## EXERCISE BRIEF:
Only a number is expected: how many lines in these records mention the word "flNV"?

Extracted data entries:

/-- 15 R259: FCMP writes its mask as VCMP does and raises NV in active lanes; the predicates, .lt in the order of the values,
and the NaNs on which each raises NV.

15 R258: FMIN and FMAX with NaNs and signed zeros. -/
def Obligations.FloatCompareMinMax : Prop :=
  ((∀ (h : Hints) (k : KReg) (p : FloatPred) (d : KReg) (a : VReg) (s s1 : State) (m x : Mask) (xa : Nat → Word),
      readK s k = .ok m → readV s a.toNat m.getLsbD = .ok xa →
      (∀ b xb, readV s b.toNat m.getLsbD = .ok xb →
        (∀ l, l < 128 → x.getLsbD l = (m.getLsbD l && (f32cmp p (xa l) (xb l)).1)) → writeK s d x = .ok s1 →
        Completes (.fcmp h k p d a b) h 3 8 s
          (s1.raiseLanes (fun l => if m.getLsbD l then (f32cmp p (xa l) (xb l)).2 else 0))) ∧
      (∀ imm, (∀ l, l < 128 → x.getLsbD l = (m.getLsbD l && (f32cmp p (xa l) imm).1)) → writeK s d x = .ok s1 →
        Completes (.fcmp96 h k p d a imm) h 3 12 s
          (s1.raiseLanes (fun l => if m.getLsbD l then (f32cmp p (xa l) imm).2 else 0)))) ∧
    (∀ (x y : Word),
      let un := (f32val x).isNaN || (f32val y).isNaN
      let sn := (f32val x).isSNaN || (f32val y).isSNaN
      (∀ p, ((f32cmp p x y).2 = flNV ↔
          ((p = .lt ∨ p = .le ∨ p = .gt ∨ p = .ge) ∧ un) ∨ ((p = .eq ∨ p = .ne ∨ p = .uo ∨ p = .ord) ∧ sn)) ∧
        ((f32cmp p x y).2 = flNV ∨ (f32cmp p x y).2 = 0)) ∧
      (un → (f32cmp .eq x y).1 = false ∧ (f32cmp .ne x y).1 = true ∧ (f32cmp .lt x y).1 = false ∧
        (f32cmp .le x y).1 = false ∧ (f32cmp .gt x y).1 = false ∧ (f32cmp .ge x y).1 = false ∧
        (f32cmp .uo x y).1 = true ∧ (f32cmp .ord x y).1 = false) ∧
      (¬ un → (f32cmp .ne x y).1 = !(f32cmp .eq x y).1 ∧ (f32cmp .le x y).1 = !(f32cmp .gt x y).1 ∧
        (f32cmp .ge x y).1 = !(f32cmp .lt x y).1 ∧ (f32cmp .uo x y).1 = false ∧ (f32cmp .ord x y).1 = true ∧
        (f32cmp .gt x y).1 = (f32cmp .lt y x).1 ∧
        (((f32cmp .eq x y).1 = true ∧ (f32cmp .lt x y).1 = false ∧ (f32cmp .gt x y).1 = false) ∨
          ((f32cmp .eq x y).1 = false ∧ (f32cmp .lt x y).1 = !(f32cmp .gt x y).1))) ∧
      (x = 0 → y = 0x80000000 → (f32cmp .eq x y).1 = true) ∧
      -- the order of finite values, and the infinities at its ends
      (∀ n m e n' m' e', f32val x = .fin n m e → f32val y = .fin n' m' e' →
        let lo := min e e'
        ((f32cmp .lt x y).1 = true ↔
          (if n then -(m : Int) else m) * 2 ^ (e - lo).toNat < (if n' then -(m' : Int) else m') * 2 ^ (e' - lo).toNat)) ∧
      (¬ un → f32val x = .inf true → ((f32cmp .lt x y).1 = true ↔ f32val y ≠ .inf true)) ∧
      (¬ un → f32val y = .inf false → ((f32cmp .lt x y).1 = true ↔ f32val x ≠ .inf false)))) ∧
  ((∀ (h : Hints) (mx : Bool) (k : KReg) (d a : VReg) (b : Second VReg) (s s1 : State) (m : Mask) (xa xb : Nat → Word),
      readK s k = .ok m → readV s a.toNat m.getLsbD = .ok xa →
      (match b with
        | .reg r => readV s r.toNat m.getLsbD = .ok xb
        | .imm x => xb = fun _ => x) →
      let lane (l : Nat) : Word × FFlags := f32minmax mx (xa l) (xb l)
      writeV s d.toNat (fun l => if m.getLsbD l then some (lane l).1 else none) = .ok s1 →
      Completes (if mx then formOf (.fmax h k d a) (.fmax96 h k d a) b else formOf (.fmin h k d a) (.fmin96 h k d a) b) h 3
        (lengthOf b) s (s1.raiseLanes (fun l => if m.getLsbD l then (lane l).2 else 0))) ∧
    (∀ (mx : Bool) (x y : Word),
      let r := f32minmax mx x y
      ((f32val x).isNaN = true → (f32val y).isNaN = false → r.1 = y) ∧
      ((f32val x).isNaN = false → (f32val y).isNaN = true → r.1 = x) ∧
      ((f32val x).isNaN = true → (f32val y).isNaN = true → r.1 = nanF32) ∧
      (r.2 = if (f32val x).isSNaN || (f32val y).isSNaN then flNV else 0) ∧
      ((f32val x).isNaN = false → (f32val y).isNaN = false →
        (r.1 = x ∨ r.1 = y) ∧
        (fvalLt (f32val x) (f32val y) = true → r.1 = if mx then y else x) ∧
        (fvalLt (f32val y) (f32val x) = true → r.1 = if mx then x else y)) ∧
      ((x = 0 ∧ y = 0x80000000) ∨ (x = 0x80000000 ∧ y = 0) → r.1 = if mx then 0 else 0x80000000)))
---
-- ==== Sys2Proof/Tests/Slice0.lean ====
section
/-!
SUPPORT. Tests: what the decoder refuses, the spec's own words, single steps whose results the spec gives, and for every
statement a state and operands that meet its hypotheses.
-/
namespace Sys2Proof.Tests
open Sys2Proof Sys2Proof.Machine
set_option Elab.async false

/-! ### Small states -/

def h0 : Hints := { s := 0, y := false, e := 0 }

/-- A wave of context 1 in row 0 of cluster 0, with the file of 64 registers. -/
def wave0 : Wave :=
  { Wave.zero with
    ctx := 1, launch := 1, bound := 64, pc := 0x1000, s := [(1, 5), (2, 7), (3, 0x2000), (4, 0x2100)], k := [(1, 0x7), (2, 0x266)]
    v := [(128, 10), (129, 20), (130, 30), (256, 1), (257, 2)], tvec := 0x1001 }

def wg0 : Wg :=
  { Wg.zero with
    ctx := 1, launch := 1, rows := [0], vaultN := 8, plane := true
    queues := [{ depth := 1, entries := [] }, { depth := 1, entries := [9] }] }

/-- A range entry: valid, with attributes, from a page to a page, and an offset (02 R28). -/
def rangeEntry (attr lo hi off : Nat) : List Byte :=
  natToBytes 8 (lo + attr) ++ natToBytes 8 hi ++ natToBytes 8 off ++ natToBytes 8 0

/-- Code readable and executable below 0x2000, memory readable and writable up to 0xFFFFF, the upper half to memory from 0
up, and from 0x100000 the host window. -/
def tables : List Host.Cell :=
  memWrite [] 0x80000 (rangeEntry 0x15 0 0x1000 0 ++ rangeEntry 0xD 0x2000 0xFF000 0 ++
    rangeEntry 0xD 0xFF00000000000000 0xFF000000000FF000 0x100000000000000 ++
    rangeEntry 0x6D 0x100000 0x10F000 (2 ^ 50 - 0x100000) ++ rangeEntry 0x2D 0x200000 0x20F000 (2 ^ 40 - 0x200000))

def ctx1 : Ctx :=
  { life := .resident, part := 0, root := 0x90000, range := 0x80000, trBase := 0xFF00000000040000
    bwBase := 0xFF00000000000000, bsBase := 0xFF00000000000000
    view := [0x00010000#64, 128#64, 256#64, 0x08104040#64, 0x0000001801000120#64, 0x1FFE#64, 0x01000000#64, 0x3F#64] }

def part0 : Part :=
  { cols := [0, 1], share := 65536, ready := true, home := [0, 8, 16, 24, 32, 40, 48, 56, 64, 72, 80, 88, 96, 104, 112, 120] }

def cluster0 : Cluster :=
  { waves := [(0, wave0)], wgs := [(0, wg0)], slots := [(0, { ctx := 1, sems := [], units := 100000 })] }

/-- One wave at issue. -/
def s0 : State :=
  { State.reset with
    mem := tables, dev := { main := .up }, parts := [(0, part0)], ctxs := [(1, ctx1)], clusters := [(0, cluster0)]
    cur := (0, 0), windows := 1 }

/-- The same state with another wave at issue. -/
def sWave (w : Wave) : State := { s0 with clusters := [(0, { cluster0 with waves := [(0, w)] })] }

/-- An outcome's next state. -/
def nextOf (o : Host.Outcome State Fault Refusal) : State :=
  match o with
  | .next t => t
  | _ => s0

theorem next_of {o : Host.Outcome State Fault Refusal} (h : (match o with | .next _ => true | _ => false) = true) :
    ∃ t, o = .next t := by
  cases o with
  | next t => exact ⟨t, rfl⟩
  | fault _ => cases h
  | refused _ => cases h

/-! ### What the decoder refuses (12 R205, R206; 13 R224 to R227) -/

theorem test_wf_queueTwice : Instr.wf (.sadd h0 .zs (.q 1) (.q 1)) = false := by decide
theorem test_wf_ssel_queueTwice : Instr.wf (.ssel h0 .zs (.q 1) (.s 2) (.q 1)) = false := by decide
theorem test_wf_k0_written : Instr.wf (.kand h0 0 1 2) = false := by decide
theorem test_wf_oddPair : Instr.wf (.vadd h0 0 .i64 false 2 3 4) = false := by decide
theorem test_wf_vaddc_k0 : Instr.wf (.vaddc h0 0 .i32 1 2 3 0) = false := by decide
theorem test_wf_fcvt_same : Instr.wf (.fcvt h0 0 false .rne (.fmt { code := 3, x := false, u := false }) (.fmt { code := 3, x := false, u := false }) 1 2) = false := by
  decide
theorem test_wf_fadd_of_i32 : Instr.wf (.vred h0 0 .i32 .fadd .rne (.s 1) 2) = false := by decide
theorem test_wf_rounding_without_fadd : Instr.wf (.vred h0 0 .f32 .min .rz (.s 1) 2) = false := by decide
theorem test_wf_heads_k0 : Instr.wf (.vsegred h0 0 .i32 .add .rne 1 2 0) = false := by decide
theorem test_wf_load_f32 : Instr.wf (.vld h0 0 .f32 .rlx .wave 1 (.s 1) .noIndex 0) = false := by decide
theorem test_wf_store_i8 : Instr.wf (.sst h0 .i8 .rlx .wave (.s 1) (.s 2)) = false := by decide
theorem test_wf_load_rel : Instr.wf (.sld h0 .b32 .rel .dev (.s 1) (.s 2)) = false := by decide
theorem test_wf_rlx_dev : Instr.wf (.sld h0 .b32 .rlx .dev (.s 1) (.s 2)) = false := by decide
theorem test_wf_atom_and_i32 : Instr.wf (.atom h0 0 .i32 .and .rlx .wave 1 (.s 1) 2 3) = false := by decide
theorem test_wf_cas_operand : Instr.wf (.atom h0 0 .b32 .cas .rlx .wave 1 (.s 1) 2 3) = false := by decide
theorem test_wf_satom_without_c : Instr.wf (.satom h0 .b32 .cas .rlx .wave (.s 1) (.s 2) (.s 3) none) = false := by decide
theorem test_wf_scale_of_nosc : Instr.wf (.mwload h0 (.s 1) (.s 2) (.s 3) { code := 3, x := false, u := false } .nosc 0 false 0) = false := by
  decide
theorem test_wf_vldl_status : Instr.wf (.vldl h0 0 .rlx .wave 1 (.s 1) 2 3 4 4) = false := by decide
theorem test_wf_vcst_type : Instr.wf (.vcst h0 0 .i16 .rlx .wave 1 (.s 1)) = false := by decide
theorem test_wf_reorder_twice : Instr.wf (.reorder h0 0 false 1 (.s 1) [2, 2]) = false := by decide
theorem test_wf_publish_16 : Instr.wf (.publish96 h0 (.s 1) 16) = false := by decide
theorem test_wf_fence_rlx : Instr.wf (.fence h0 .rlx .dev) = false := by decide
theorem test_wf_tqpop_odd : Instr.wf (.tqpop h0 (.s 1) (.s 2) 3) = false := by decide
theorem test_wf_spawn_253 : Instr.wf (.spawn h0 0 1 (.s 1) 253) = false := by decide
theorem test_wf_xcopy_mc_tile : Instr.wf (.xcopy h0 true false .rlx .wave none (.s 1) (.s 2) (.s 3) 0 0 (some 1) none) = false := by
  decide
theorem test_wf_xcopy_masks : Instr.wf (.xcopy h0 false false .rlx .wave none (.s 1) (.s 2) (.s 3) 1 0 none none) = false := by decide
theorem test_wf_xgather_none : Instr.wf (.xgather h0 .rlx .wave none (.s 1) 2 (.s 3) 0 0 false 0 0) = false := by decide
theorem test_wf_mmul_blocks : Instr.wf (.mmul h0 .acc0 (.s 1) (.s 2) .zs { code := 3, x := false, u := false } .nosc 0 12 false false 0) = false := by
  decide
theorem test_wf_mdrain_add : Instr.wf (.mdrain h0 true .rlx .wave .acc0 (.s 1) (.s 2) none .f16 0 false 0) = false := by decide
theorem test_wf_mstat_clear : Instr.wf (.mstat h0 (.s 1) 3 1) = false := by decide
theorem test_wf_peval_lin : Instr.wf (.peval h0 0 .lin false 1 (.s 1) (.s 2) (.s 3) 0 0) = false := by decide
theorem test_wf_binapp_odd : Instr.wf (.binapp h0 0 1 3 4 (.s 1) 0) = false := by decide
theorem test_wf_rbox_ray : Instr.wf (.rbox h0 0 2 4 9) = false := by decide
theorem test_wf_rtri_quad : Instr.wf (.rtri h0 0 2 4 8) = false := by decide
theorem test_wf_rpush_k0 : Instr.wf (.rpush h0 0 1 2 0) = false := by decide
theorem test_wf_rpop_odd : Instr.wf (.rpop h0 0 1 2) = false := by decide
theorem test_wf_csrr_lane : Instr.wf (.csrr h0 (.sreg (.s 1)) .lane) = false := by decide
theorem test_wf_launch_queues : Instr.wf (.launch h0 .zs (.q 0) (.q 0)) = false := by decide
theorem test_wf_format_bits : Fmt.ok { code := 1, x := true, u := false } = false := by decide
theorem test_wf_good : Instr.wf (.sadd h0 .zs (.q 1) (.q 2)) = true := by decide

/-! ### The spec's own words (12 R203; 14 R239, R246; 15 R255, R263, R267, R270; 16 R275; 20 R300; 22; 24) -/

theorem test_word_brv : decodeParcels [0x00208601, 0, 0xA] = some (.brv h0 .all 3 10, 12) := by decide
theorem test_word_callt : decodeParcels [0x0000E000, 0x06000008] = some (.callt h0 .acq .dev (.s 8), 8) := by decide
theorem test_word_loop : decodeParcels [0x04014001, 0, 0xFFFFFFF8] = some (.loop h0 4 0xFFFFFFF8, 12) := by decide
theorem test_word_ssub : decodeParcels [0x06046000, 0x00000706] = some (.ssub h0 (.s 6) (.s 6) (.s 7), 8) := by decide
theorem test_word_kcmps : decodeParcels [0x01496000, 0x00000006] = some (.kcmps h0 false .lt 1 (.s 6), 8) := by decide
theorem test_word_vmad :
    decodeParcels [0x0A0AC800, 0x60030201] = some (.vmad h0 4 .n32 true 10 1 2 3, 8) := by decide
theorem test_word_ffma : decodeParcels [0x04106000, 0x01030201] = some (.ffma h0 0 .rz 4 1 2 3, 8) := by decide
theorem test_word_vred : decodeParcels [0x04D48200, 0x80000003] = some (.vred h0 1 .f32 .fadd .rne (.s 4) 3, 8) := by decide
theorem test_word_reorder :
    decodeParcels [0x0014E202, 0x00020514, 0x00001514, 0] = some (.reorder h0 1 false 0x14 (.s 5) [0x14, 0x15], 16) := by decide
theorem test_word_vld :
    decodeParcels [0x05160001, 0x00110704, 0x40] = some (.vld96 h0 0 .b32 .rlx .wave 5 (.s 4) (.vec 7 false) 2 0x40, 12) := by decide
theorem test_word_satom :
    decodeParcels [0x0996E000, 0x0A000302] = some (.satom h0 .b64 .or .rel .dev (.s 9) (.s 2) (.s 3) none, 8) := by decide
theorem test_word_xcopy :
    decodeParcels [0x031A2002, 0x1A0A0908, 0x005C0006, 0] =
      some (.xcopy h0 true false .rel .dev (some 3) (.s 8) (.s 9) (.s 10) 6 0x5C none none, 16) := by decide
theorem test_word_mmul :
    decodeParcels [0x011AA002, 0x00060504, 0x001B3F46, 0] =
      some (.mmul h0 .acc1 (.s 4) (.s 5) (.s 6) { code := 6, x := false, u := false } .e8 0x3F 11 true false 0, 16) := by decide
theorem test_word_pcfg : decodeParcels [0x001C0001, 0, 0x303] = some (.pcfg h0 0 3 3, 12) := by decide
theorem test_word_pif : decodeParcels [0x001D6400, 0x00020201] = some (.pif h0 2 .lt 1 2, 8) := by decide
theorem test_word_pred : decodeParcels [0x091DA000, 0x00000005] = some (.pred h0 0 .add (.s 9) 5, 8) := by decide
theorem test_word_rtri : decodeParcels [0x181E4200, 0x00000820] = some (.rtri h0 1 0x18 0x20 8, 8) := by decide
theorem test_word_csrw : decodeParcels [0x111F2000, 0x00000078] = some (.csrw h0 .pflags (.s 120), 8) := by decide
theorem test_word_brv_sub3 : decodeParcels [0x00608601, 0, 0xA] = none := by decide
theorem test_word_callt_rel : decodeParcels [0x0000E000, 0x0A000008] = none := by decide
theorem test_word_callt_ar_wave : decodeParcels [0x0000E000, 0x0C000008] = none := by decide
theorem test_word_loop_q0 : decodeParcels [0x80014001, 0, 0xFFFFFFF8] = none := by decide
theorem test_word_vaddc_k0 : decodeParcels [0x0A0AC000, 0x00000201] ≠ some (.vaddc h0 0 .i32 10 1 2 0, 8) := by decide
* * *
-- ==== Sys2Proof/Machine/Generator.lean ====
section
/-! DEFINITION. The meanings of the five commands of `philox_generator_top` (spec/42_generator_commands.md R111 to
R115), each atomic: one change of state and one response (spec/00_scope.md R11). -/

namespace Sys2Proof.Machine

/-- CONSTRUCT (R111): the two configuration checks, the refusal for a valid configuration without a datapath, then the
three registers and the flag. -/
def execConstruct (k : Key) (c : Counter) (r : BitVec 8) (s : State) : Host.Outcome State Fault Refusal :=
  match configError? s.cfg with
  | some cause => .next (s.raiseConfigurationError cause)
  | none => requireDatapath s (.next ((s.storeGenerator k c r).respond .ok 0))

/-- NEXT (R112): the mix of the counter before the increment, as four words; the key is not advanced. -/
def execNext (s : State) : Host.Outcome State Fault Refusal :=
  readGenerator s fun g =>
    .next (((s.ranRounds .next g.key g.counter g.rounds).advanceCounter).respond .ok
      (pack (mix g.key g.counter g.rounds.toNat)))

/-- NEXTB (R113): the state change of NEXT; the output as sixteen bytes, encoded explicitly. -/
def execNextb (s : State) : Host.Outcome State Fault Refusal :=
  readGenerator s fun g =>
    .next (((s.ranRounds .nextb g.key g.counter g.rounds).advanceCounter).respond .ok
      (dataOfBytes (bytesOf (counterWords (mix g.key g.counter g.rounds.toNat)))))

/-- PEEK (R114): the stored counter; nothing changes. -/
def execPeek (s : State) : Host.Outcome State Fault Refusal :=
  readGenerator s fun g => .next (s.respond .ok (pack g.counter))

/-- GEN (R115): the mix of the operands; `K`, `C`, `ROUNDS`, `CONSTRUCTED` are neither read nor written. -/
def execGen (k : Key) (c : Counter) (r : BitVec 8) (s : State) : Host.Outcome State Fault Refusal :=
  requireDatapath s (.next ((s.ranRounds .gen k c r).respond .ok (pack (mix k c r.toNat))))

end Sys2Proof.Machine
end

## THE ANSWER:
3